Extracted data entries:
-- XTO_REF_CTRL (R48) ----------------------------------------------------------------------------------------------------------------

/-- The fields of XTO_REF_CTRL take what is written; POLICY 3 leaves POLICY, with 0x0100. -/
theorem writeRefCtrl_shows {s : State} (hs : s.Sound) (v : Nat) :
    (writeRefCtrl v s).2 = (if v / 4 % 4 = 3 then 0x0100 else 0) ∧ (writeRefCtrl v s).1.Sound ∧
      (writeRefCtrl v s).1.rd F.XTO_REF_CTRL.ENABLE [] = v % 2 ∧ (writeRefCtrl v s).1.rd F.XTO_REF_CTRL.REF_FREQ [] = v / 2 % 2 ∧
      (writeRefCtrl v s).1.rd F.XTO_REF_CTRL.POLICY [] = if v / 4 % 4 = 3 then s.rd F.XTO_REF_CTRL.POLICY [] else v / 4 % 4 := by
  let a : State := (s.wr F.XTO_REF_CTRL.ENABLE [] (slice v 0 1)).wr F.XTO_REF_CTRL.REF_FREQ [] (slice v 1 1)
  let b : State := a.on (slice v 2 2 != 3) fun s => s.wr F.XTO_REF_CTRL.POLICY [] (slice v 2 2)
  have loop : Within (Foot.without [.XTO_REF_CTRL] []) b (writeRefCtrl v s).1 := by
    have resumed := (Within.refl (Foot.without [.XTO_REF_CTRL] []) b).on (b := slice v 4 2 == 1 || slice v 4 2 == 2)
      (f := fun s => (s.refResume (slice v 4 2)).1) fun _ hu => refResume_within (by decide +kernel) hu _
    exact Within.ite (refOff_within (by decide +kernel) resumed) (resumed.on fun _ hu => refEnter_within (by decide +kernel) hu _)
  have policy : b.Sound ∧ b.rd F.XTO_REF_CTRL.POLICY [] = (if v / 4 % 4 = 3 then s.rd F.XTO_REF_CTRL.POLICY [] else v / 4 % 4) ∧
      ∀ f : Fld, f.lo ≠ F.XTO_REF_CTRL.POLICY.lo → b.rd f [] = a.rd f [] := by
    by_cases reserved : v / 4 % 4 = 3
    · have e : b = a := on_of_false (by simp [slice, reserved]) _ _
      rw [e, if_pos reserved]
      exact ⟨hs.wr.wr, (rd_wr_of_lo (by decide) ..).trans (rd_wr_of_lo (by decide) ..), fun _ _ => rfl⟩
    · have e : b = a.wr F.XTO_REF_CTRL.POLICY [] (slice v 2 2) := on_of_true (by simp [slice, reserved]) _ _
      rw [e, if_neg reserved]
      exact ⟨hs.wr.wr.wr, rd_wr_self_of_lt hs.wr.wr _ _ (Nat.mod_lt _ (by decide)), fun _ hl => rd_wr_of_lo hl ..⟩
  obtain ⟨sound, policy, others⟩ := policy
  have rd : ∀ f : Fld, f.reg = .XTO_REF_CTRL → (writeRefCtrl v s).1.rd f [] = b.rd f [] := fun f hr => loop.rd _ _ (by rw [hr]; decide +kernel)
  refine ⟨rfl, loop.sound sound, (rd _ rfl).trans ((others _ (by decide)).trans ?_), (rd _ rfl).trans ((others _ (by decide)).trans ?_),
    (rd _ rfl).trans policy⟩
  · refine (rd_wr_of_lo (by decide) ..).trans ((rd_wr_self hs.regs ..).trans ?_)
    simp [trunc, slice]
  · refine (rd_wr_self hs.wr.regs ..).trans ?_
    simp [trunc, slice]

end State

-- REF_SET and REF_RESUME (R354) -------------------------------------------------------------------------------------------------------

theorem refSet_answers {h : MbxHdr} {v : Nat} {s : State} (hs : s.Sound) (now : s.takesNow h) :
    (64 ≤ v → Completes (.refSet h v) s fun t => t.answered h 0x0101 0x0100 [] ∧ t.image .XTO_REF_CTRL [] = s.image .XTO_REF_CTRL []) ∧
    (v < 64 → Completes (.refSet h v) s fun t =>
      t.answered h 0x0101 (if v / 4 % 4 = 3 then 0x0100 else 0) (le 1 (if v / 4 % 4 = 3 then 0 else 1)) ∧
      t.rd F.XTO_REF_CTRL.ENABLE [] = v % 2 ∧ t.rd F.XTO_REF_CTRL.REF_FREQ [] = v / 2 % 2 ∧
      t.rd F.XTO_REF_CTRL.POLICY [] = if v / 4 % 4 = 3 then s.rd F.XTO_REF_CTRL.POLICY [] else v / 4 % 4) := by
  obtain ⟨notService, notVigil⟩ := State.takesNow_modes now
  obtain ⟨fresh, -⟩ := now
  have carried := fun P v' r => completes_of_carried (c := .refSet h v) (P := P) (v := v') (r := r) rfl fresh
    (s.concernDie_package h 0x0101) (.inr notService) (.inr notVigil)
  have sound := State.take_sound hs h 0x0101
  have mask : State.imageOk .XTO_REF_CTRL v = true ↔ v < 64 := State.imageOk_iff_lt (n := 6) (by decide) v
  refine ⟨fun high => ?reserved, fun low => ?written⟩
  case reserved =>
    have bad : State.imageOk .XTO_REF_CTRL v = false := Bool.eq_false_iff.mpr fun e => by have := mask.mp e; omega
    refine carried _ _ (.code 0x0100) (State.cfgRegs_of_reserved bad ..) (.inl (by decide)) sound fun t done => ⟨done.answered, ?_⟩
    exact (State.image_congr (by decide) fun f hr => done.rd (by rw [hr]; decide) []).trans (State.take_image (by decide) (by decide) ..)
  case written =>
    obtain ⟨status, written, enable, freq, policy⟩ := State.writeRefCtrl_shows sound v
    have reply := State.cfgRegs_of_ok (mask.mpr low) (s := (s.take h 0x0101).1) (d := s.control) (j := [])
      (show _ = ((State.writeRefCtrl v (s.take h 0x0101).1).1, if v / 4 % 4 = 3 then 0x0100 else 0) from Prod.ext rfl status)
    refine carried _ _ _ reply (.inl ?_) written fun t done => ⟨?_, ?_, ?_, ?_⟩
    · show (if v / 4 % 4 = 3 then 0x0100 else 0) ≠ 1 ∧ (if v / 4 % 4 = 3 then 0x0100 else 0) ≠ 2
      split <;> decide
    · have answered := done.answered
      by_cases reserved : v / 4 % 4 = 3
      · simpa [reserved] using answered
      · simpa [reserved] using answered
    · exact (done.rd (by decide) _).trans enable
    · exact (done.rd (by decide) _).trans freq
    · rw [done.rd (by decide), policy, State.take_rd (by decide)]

— What you are asked to do —
Transcribe the records above with every character unchanged.

— Task output —
-- XTO_REF_CTRL (R48) ----------------------------------------------------------------------------------------------------------------

/-- The fields of XTO_REF_CTRL take what is written; POLICY 3 leaves POLICY, with 0x0100. -/
theorem writeRefCtrl_shows {s : State} (hs : s.Sound) (v : Nat) :
    (writeRefCtrl v s).2 = (if v / 4 % 4 = 3 then 0x0100 else 0) ∧ (writeRefCtrl v s).1.Sound ∧
      (writeRefCtrl v s).1.rd F.XTO_REF_CTRL.ENABLE [] = v % 2 ∧ (writeRefCtrl v s).1.rd F.XTO_REF_CTRL.REF_FREQ [] = v / 2 % 2 ∧
      (writeRefCtrl v s).1.rd F.XTO_REF_CTRL.POLICY [] = if v / 4 % 4 = 3 then s.rd F.XTO_REF_CTRL.POLICY [] else v / 4 % 4 := by
  let a : State := (s.wr F.XTO_REF_CTRL.ENABLE [] (slice v 0 1)).wr F.XTO_REF_CTRL.REF_FREQ [] (slice v 1 1)
  let b : State := a.on (slice v 2 2 != 3) fun s => s.wr F.XTO_REF_CTRL.POLICY [] (slice v 2 2)
  have loop : Within (Foot.without [.XTO_REF_CTRL] []) b (writeRefCtrl v s).1 := by
    have resumed := (Within.refl (Foot.without [.XTO_REF_CTRL] []) b).on (b := slice v 4 2 == 1 || slice v 4 2 == 2)
      (f := fun s => (s.refResume (slice v 4 2)).1) fun _ hu => refResume_within (by decide +kernel) hu _
    exact Within.ite (refOff_within (by decide +kernel) resumed) (resumed.on fun _ hu => refEnter_within (by decide +kernel) hu _)
  have policy : b.Sound ∧ b.rd F.XTO_REF_CTRL.POLICY [] = (if v / 4 % 4 = 3 then s.rd F.XTO_REF_CTRL.POLICY [] else v / 4 % 4) ∧
      ∀ f : Fld, f.lo ≠ F.XTO_REF_CTRL.POLICY.lo → b.rd f [] = a.rd f [] := by
    by_cases reserved : v / 4 % 4 = 3
    · have e : b = a := on_of_false (by simp [slice, reserved]) _ _
      rw [e, if_pos reserved]
      exact ⟨hs.wr.wr, (rd_wr_of_lo (by decide) ..).trans (rd_wr_of_lo (by decide) ..), fun _ _ => rfl⟩
    · have e : b = a.wr F.XTO_REF_CTRL.POLICY [] (slice v 2 2) := on_of_true (by simp [slice, reserved]) _ _
      rw [e, if_neg reserved]
      exact ⟨hs.wr.wr.wr, rd_wr_self_of_lt hs.wr.wr _ _ (Nat.mod_lt _ (by decide)), fun _ hl => rd_wr_of_lo hl ..⟩
  obtain ⟨sound, policy, others⟩ := policy
  have rd : ∀ f : Fld, f.reg = .XTO_REF_CTRL → (writeRefCtrl v s).1.rd f [] = b.rd f [] := fun f hr => loop.rd _ _ (by rw [hr]; decide +kernel)
  refine ⟨rfl, loop.sound sound, (rd _ rfl).trans ((others _ (by decide)).trans ?_), (rd _ rfl).trans ((others _ (by decide)).trans ?_),
    (rd _ rfl).trans policy⟩
  · refine (rd_wr_of_lo (by decide) ..).trans ((rd_wr_self hs.regs ..).trans ?_)
    simp [trunc, slice]
  · refine (rd_wr_self hs.wr.regs ..).trans ?_
    simp [trunc, slice]

end State

-- REF_SET and REF_RESUME (R354) -------------------------------------------------------------------------------------------------------

theorem refSet_answers {h : MbxHdr} {v : Nat} {s : State} (hs : s.Sound) (now : s.takesNow h) :
    (64 ≤ v → Completes (.refSet h v) s fun t => t.answered h 0x0101 0x0100 [] ∧ t.image .XTO_REF_CTRL [] = s.image .XTO_REF_CTRL []) ∧
    (v < 64 → Completes (.refSet h v) s fun t =>
      t.answered h 0x0101 (if v / 4 % 4 = 3 then 0x0100 else 0) (le 1 (if v / 4 % 4 = 3 then 0 else 1)) ∧
      t.rd F.XTO_REF_CTRL.ENABLE [] = v % 2 ∧ t.rd F.XTO_REF_CTRL.REF_FREQ [] = v / 2 % 2 ∧
      t.rd F.XTO_REF_CTRL.POLICY [] = if v / 4 % 4 = 3 then s.rd F.XTO_REF_CTRL.POLICY [] else v / 4 % 4) := by
  obtain ⟨notService, notVigil⟩ := State.takesNow_modes now
  obtain ⟨fresh, -⟩ := now
  have carried := fun P v' r => completes_of_carried (c := .refSet h v) (P := P) (v := v') (r := r) rfl fresh
    (s.concernDie_package h 0x0101) (.inr notService) (.inr notVigil)
  have sound := State.take_sound hs h 0x0101
  have mask : State.imageOk .XTO_REF_CTRL v = true ↔ v < 64 := State.imageOk_iff_lt (n := 6) (by decide) v
  refine ⟨fun high => ?reserved, fun low => ?written⟩
  case reserved =>
    have bad : State.imageOk .XTO_REF_CTRL v = false := Bool.eq_false_iff.mpr fun e => by have := mask.mp e; omega
    refine carried _ _ (.code 0x0100) (State.cfgRegs_of_reserved bad ..) (.inl (by decide)) sound fun t done => ⟨done.answered, ?_⟩
    exact (State.image_congr (by decide) fun f hr => done.rd (by rw [hr]; decide) []).trans (State.take_image (by decide) (by decide) ..)
  case written =>
    obtain ⟨status, written, enable, freq, policy⟩ := State.writeRefCtrl_shows sound v
    have reply := State.cfgRegs_of_ok (mask.mpr low) (s := (s.take h 0x0101).1) (d := s.control) (j := [])
      (show _ = ((State.writeRefCtrl v (s.take h 0x0101).1).1, if v / 4 % 4 = 3 then 0x0100 else 0) from Prod.ext rfl status)
    refine carried _ _ _ reply (.inl ?_) written fun t done => ⟨?_, ?_, ?_, ?_⟩
    · show (if v / 4 % 4 = 3 then 0x0100 else 0) ≠ 1 ∧ (if v / 4 % 4 = 3 then 0x0100 else 0) ≠ 2
      split <;> decide
    · have answered := done.answered
      by_cases reserved : v / 4 % 4 = 3
      · simpa [reserved] using answered
      · simpa [reserved] using answered
    · exact (done.rd (by decide) _).trans enable
    · exact (done.rd (by decide) _).trans freq
    · rw [done.rd (by decide), policy, State.take_rd (by decide)]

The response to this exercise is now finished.